## What the exercise asks
In the listing below, how many lines contain the word "legPort"? Please respond with the number only.

## Supplied data
/-- A layer begins to retire: its damage, its stake, its bindings. It is FREE at once unless the compose window
of a content that uses it is open (R108). -/
def Dev.layerRetire (d : Dev) (i : Nat) (c : Chan) : Dev :=
  let d := d.modChan clsLayer i (fun c => { c with retiring := true })
  let d := ((d.put (R.LAY_STATE i) 2).markLayer c.record).unbind (c.handle clsLayer i)
  let d := { d with comp := { d.comp with capTurns := Tab.erase d.comp.capTurns i } }
  let d := d.stakeGone
  if d.sched.phase == .compose && (Tab.get? d.comp.latched i).isSome then d else d.freeChan clsLayer i

/-! ### Layers of a table (R114, R115) -/

/-- Placeholder index of a request of this device that the ruler has not answered. -/
def asksRuler : Nat := 64

/-- The ruler has created a layer: it stands at once on a device alone, or waits for the other shares. -/
def Dev.layerOffer (d : Dev) (a : Asked) (dev : Nat) (ans : Answer) (e : Option (Nat × List Byte)) : Dev :=
  let i := handleIdx ans.handle
  match d.chan? clsLayer i with
  | none => d
  | some c =>
    let d := d.modChan clsLayer i (fun c => { c with offered := true })
    let d := d.decree [.offer dev ans.handle c.cseq a.f a.priv c.record]
    let d := { d with tbl := { d.tbl with offers := d.tbl.offers ++ [⟨dev, a.queue, a.tag, i, ans.handle, d.tbl.part⟩] } }
    match e with
    | some (q, e) => d.owe ⟨q, entryTag e, ans.handle, .table i⟩
    | none => d

/-- LAYER_CREATE decided. -/
def Dev.layerCreateD (q : Nat) (e : List Byte) (d : Dev) : Dev :=
  let r := layerRecord e
  let f := queueFn q
  let st := if createFramed e 4 100 then d.layerPre f r else stMalformed
  if st ≠ stOk then d.answer q e st
  else d.orWait q e (fun d =>
    let a : Asked := ⟨f, rung0Queue q, q, entryTag e, none⟩
    if d.rules then
      let ans := d.layerMake a r
      if ans.status ≠ stOk then ans.dev.finish q e 0 ans.status ans.reason
      else if d.grouped then ans.dev.layerOffer a d.ownIdx ans (some (q, e))
      else ans.dev.owe ⟨q, entryTag e, ans.handle, .change clsLayer (handleIdx ans.handle) none⟩
    else if d.table = tsDivided then d.finish q e 0 stBusy 0
    else (d.owe ⟨q, entryTag e, 0, .table asksRuler⟩).tellRuler (.layerCreate d.ownIdx q (entryTag e) f (rung0Queue q) r))

/-- LAYER_CREATE (R283 to R285, R144, R693). -/
def execLayerCreate (queue : Nat) (entry : List Byte) (s : State) : Out :=
  onEntryDev queue entry 0x10 1 true s (fun d => d.layerCreateD queue entry)

/-- LAYER_UPDATE decided. -/
def Dev.layerUpdateD (q : Nat) (e : List Byte) (d : Dev) : Dev :=
  let r := layerRecord e
  let f := queueFn q
  if !framed e 4 100 || !layerFormOk r then d.answer q e stMalformed
  else match (if handleCls (entryHandle e) = clsLayer then d.target? f (entryHandle e) else none) with
    | none => d.answer q e stBadHandle
    | some c =>
      let i := handleIdx (entryHandle e)
      let a : Asked := ⟨f, rung0Queue q, q, entryTag e, none⟩
      let go (d : Dev) : Dev :=
        if d.rules || d.table = tsDivided then
          let ans := d.layerChange a i c r
          if ans.status ≠ stOk then ans.dev.finish q e ans.handle ans.status ans.reason
          else
            let d := ans.dev.owe ⟨q, entryTag e, ans.handle, .change clsLayer i (some c)⟩
            match d.chan? clsLayer i with
            | some n => d.decree [.layer ((n.home).getD d.ownIdx) ans.handle n.owner n.record]
            | none => d
        else
          let st := d.layerPre f r
          if st ≠ stOk then d.answer q e st
          else (d.owe ⟨q, entryTag e, entryHandle e, .table asksRuler⟩).tellRuler (.layerUpdate d.ownIdx q (entryTag e) (entryHandle e) r)
      if d.layerRaises c r then d.orWait q e go else go d

/-- LAYER_UPDATE (R142, R284, R693). -/
def execLayerUpdate (queue : Nat) (entry : List Byte) (s : State) : Out :=
  onEntryDev queue entry 0x11 1 true s (fun d => d.layerUpdateD queue entry)

/-! ### Ingest channels (R529 to R533) -/

/-- A leg's fields obey R530, and its port is in INGEST mode (R525). -/
def Dev.legOk (d : Dev) (l : List Byte) : Bool :=
  let pt := byteAt l 1
  let port := leAt l 12 2
  decide (legPort l < 8) && d.objNat 0x5021 (1 + legPort l) 0 == 0 && decide (96 ≤ pt) && decide (pt ≤ 127) &&
    port != 319 && port != 320 && (decide (legEntry l < 64) || legEntry l == 0xFFFF)

/-- The rules of R528 to R531. -/
def Dev.ingestRangeOk (d : Dev) (r : List Byte) : Bool :=
  let n := leAt r 16 4
  let m := leAt r 20 4
  let a := legOf r 0
  decide (4 ≤ iNbuf r) && decide (iNbuf r ≤ 8) && decide (iDecoder r < 8) && (iMode r == 1 || iDecoder r == 0) &&
    iWidth r % 2 == 0 && decide (2 ≤ iWidth r) && decide (iWidth r ≤ 8192) && decide (1 ≤ iHeight r) && decide (iHeight r ≤ 8192) &&
    (iDepth r == 10 || iDepth r == 12) && decide (byteAt r 13 ≤ 7) && decide (0 < m) && decide (m ≤ n) && decide (n ≤ 480 * m) &&
    decide (1 ≤ iKbps r) && decide (iKbps r ≤ 400000000) && d.legOk a &&
    (if iLegB r then d.legOk (legOf r 1) else allZero (legOf r 1)) &&
    (iMode r == 0 || iDecoder r / 4 == legPort a / 4) &&
    (iFallback r == 0 || match d.surf? (handleIdx (iFallback r)) with | some u => u.w == iWidth r && u.h == iHeight r | none => false)

/-- Flow-table entries in use on a port. -/
def Dev.entriesUsed (d : Dev) (port : Nat) : List Nat := (d.flowEntries port).map (·.1)

/-- A leg names a flow-table entry in use, or both legs name one. -/
def Dev.entryBusy (d : Dev) (r : List Byte) : Bool :=
  let a := legOf r 0
  let b := legOf r 1
  let used (l : List Byte) : Bool := legEntry l != 0xFFFF && decide (legEntry l ∈ d.entriesUsed (legPort l))
  used a || (iLegB r && (used b || (legPort a == legPort b && legEntry a != 0xFFFF && legEntry a == legEntry b)))

/-- The lowest entry of a port that is free and not in a list. -/
def Dev.freeEntry (d : Dev) (port : Nat) (but : List Nat) : Option Nat :=
  firstIdx (fun k => !decide (k ∈ d.entriesUsed port) && !decide (k ∈ but)) 64 0

/-- The record with each leg's ENTRY filled; none where a port has no free entry. -/
def Dev.fillEntries (d : Dev) (r : List Byte) : Option (List Byte) :=
  let a := legOf r 0
  let b := legOf r 1
  let named (l : List Byte) (port : Nat) : List Nat := if legEntry l ≠ 0xFFFF ∧ legPort l = port then [legEntry l] else []
  let ea := if legEntry a = 0xFFFF then d.freeEntry (legPort a) (if iLegB r then named b (legPort a) else []) else some (legEntry a)
  match ea with
  | none => none
  | some ea =>
    let r := putLe r 46 2 ea
    if !iLegB r then some r
    else
      let eb := if legEntry b = 0xFFFF then d.freeEntry (legPort b) (if legPort a = legPort b then [ea] else []) else some (legEntry b)
      eb.map (fun k => putLe r 62 2 k)

/-- n surfaces of one geometry allocated under keys from `base`; none where one finds no run. -/
def Dev.allocateAll (d : Dev) (base fmt : Nat) (kamius : Bool) (w h pitch mask : Nat) : Nat → Option Dev
  | 0 => some d
  | n + 1 => (d.allocateAll base fmt kamius w h pitch mask n).bind (fun d => d.allocate (base + n) fmt kamius w h pitch mask)

/-- A create waits for the zero fill of its surfaces (R260). -/
def Dev.awaitFill (d : Dev) (q : Nat) (e : List Byte) (h key : Nat) : Dev :=
  { d with mem := { d.mem with filling := d.mem.filling ++ [key] } }.owe ⟨q, entryTag e, h, .zeroFill key⟩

## Answer space
7